**What to work on**
Take the listing below and print exactly the lines starting at the line containing "def execSendB04 (a" and ending at the line containing "whenReady s (acceptSend 0x05", both ends included, and no others.

□ □ □

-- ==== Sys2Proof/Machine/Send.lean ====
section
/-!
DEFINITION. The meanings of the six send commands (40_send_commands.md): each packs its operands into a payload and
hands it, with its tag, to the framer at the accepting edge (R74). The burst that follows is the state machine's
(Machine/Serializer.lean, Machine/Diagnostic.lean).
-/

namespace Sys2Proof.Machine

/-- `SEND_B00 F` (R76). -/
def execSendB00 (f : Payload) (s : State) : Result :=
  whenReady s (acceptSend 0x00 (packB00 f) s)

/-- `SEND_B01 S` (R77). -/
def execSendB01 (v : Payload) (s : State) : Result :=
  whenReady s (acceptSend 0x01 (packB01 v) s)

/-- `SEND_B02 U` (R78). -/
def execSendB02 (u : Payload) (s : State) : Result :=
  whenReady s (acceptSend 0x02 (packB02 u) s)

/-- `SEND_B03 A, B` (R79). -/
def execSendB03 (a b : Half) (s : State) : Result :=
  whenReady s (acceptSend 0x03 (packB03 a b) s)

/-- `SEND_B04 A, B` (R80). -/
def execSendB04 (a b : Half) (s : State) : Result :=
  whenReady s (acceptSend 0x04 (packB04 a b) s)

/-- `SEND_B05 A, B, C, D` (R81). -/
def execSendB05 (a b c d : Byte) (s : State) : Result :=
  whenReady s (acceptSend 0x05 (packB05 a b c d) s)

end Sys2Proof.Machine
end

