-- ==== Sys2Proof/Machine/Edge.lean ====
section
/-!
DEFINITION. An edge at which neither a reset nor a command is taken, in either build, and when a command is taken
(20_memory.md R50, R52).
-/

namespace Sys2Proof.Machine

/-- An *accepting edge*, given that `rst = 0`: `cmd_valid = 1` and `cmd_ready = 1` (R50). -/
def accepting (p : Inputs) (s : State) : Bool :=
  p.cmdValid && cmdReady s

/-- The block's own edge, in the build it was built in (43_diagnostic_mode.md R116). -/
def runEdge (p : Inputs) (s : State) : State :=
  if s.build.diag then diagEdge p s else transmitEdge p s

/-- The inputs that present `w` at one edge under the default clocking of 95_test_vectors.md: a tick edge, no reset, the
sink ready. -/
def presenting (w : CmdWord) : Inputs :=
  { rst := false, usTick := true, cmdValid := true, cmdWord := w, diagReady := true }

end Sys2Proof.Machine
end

□ □ □

**Finished task**
def execSendB04 (a b : Half) (s : State) : Result :=
  whenReady s (acceptSend 0x04 (packB04 a b) s)

/-- `SEND_B05 A, B, C, D` (R81). -/
def execSendB05 (a b c d : Byte) (s : State) : Result :=
  whenReady s (acceptSend 0x05 (packB05 a b c d) s)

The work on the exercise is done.